# 10 — Transform Operator Demo
# Demonstrates the unified split → map → combine pattern in a single rule.
# Similar to dplyr's group_by() %>% summarize() or pandas' groupby().apply()
[workflow]
name = "transform-demo"
version = "1.0.0"
description = "Demonstrates the transform operator for scatter-gather patterns"
author = "oxo-flow examples"
[config]
chromosomes = ["chr1", "chr2", "chr3", "chr4", "chr5"]
reference = "/data/references/GRCh38/genome.fa"
[defaults]
threads = 4
memory = "8G"
# ── Mode A: Split → Map → Combine ──────────────────────────────────────────────
# Classic scatter-gather: split by chromosome, process each, merge results
[[rules]]
name = "variant_calling"
input = ["aligned/sample.bam"]
# GVCF mode (-ERC GVCF) — chunks inherit the full .g.vcf.gz extension
output = ["variants/sample.g.vcf.gz"]
[rules.resources]
threads = 8
[rules.environment]
conda = "envs/gatk.yaml"
[rules.transform.split]
by = "chr"
values_from = "config.chromosomes"
[rules.transform]
map = "gatk HaplotypeCaller -R {config.reference} -I {input} -L {chr} -O {output} -ERC GVCF"
cleanup = true
[rules.transform.combine]
# GATK requires -I per input; {chunks} is space-separated
shell = "gatk GatherVcfs $(for f in {chunks}; do echo \"-I $f \"; done) -O {output}"

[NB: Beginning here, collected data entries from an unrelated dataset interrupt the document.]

-- ==== Sys2Proof/Laws/KeepsExec.lean ====
section
/-! SUPPORT. That each meaning keeps what every step keeps (Laws/Keeps.lean): every command. -/

namespace Sys2Proof.Machine

set_option linter.unusedVariables false
set_option linter.unusedSimpArgs false
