-- ==== Sys2Proof/Machine/Package.lean ====
section
/-! DEFINITION. The package's balls (R449 to R453) and the outputs that float (R456). No command reads a
ball number; these are functions of their own, the second one of State. -/

namespace Sys2Proof.Machine

/-- Supply rails that balls carry. -/
inductive BallRail where
  | vss | vddhSd | vddSd | vddSoc | vddCore | vddEng | vddqB | vddIo18 | vddIo33 | vddRind
deriving DecidableEq, Repr

/-- Signals of one brine channel (R452). -/
inductive BrineSig where
  | bdq (n : Nat) | brsP (n : Nat) | brsN (n : Nat) | bwsP (n : Nat) | bwsN (n : Nat) | bckP | bckN
  | baddr (n : Nat) | bba (n : Nat) | bcsN (n : Nat) | bweN | brefN | brv (n : Nat) | bresetN | bzq
deriving DecidableEq, Repr

/-- What a ball carries. `neg` marks the N ball of a differential pair. -/
inductive BallSig where
  | rail (r : BallRail)
  | htx (lane : Nat) (neg : Bool) | hrx (lane : Nat) (neg : Bool)
  | ltx (lane : Nat) (neg : Bool) | lrx (lane : Nat) (neg : Bool)
  | hrefclk (n : Nat) (neg : Bool) | lrefclk (n : Nat) (neg : Bool) | sysclk (neg : Bool)
  | brine (ch : Nat) (sig : BrineSig)
  | resetN | mode (n : Nat) | halfLead | bootSel | devid (n : Nat) | privHost (n : Nat)
  | perstN (n : Nat) | clkreqN (n : Nat) | wakeN | rindXi | rindXo
  | qspiClk (n : Nat) | qspiCsN (n : Nat) | qspiIo (n i : Nat)
  | fpRefClk | fpTxd (n : Nat) | fpTxEn | fpRxd (n : Nat) | fpCrsDv | fpMdc | fpMdio
  | avsClk | avsMdata | avsSdata | ppsIn | ppsOut | alertN | thermtripN
  | tck | tms | tdi | tdo | trstN
deriving DecidableEq, Repr

/-- A ball that carries ground. -/
def vssBall : BallSig := .rail .vss

/-- A supply checkered with ground: the rail where row plus column is odd (Table 17.1). -/
def checkered (r c : Nat) (v : BallRail) : BallSig := if (r + c) % 2 = 1 then .rail v else vssBall

/-- Half of a column and the column in half A coordinates (R449). -/
def ballHalf (c : Nat) : Half × Nat := if c ≤ 35 then (.a, c) else (.b, 71 - c)

/-- Reference clocks of tiles 128 to 131 by row (Table 17.2). -/
def refBall (h : Half) (r : Nat) (neg : Bool) : BallSig :=
  let k := 2 * halfIdx h
  match r with
  | 56 => .hrefclk k neg
  | 58 => .hrefclk (k + 1) neg
  | 59 => .lrefclk k neg
  | 61 => .lrefclk (k + 1) neg
  | 62 => match h with | .a => .sysclk neg | .b => vssBall
  | _ => vssBall

/-- A ball of the lane tiles, rows 2 to 67 and columns 1 to 12 (R451). -/
def tileBall (h : Half) (r c : Nat) : BallSig :=
  let t := 22 * ((c - 1) / 2) + (r - 2) / 3
  let line := (r - 2) % 3
  let neg := c % 2 == 0
  if 128 ≤ t then refBall h r neg
  else if line = 1 then vssBall
  else if t < 32 then
    let l := t + 32 * halfIdx h
    if line = 0 then .htx l neg else .hrx l neg
  else
    let l := t - 32 + 96 * halfIdx h
    if line = 0 then .ltx l neg else .lrx l neg

/-- The i-th signal of a brine channel; none after the last (R452). -/
def brineSigAt (i : Nat) : Option BrineSig :=
  if i < 36 then some (.bdq i)
  else match i with
    | 36 => some (.brsP 0) | 37 => some (.brsN 0) | 38 => some (.brsP 1) | 39 => some (.brsN 1)
    | 40 => some (.bwsP 0) | 41 => some (.bwsN 0) | 42 => some (.bwsP 1) | 43 => some (.bwsN 1)
    | 44 => some .bckP | 45 => some .bckN
    | _ =>
      if i < 67 then some (.baddr (i - 46))
      else if i < 71 then some (.bba (i - 67))
      else match i with
        | 71 => some (.bcsN 0) | 72 => some (.bcsN 1) | 73 => some .bweN | 74 => some .brefN
        | 75 => some (.brv 0) | 76 => some (.brv 1) | 77 => some .bresetN | 78 => some .bzq
        | _ => none

/-- A ball of the brine blocks, rows 1 to 60 and columns 13 to 30 but for the slow block (R452). -/
def brineBall (h : Half) (r c : Nat) : BallSig :=
  let k := 3 * ((c - 13) / 6) + (r - 1) / 20
  let ro := (r - 1) % 20
  let co := (c - 13) % 6
  if co = 2 ∨ co = 5 then (if ro % 2 = 0 then .rail .vddqB else vssBall)
  else
    match brineSigAt (4 * ro + if co < 2 then co else co - 1) with
    | some g => .brine (k + 8 * halfIdx h) g
    | none => vssBall

/-- Rows of Table 17.3 that half B has as ground. -/
def slowRowA (r : Nat) : List BallSig :=
  match r with
  | 41 => [.resetN, .mode 0, .mode 1, .mode 2, .halfLead, .bootSel]
  | 42 => [vssBall, .devid 0, .devid 1, .devid 2, .devid 3, vssBall]
  | 45 => [.rindXi, vssBall, .rindXo, vssBall, .rail .vddRind, vssBall]
  | 47 => [.fpRefClk, .fpTxd 0, .fpTxd 1, .fpTxEn, .rail .vddIo33, vssBall]
  | 48 => [.fpRxd 0, .fpRxd 1, .fpCrsDv, .fpMdc, .fpMdio, .rail .vddIo33]
  | 49 => [.avsClk, .avsMdata, .avsSdata, .ppsIn, .ppsOut, vssBall]
  | 50 => [.alertN, .thermtripN, .tck, .tms, .tdi, .tdo]
  | _ => []

/-- Rows of Table 17.3 that both halves have. -/
def slowRowBoth (h : Half) (r : Nat) : List BallSig :=
  let n := halfIdx h
  let onlyA (g : BallSig) : BallSig := match h with | .a => g | .b => vssBall
  match r with
  | 43 => [onlyA (.privHost 0), onlyA (.privHost 1), .rail .vddIo18, .rail .vddIo18, vssBall, vssBall]
  | 44 => [.perstN (2 * n), .perstN (2 * n + 1), .clkreqN (2 * n), .clkreqN (2 * n + 1), onlyA .wakeN,
      .rail .vddRind]
  | 46 => [.qspiClk n, .qspiCsN n, .qspiIo n 0, .qspiIo n 1, .qspiIo n 2, .qspiIo n 3]
  | 51 => [onlyA .trstN, vssBall, .rail .vddIo18, vssBall, .rail .vddIo18, vssBall]
  | _ => []

/-- A ball of the slow block, rows 41 to 60 and columns 25 to 30 (R453). -/
def slowBall (h : Half) (r c : Nat) : BallSig :=
  if 52 ≤ r then checkered r c .vddSoc
  else
    let shared := slowRowBoth h r
    if shared.isEmpty then
      match h with
      | .a => (slowRowA r).getD (c - 25) vssBall
      | .b => vssBall
    else shared.getD (c - 25) vssBall

/-- A ball of one half by region, in half A coordinates (R450, Table 17.1). -/
def regionBall (h : Half) (r c : Nat) : BallSig :=
  if c ≤ 12 then
    if 2 ≤ r ∧ r ≤ 67 then tileBall h r c
    else if r = 1 ∨ r = 70 then vssBall
    else .rail .vddhSd
  else if c ≤ 30 then
    if r ≤ 60 then (if 41 ≤ r ∧ 25 ≤ c then slowBall h r c else brineBall h r c)
    else if c ≤ 24 then checkered r c .vddSd
    else checkered r c .vddSoc
  else if r ≤ 35 then checkered r c .vddCore
  else checkered r c .vddEng

/-- What ball r-c carries; none outside the 70 rows and 70 columns (R449, R450). -/
def ballSig (r c : Nat) : Option BallSig :=
  if 1 ≤ r ∧ r ≤ 70 ∧ 1 ≤ c ∧ c ≤ 70 then some (regionBall (ballHalf c).1 r (ballHalf c).2) else none

/-! ## Floating outputs (R456) -/

/-- Outputs of Table 17.7 that float, by what keeps them driven. -/
inductive FloatOut where
  | ppsOut | fpTx | fpMdc | fpMdio | qspiCs (h : Half) | qspiClk (h : Half)
  | brineReset (h : Half) | brineClock (h : Half)
deriving DecidableEq, Repr

/-- The half whose domain drives the output; the pins bonded to both are driven by the half that
leads, by half A in SPLIT. -/
def floatHalf (s : State) : FloatOut → Half
  | .qspiCs h | .qspiClk h | .brineReset h | .brineClock h => h
  | _ => if isSplit s then .a else leadHalf s

/-- The output stays driven in S2, where the brine is held in self-refresh. -/
def drivenInS2 : FloatOut → Bool
  | .brineReset _ | .brineClock _ => true
  | _ => false

/-- The output is high-impedance: RESET_N is low, the starter does not drive it yet, or its domain is gated
(R382, R456). -/
def floats (s : State) (p : FloatOut) : Bool :=
  s.sys.resetLow || (half s (floatHalf s p)).boot == .reset || s.pwr.sleep == 3 ||
  (s.pwr.sleep == 2 && !drivenInS2 p)

/-- The level the board gives a floating output: none where it provides none (Table 17.7). -/
def boardLevel : FloatOut → Option Bool
  | .ppsOut | .fpTx | .fpMdc | .qspiClk _ | .brineReset _ => some false
  | .fpMdio | .qspiCs _ => some true
  | .brineClock _ => none

end Sys2Proof.Machine
end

# ── Mode B: Split → Map (no combine) ────────────────────────────────────────────
# Parallel processing without merging - each split produces independent output
[[rules]]
name = "parallel_qc"
input = ["aligned/sample.bam"]
[rules.resources]
threads = 4
[rules.environment]
conda = "envs/samtools.yaml"
[rules.transform.split]
by = "chr"
values_from = "config.chromosomes"
[rules.transform]
# Restrict each chunk to its chromosome so the stats actually differ
map = "samtools view -b {input} {chr} | samtools flagstat - > {output}"
# No combine — produces separate .oxo-flow/chunks/chr/chr1.out, etc.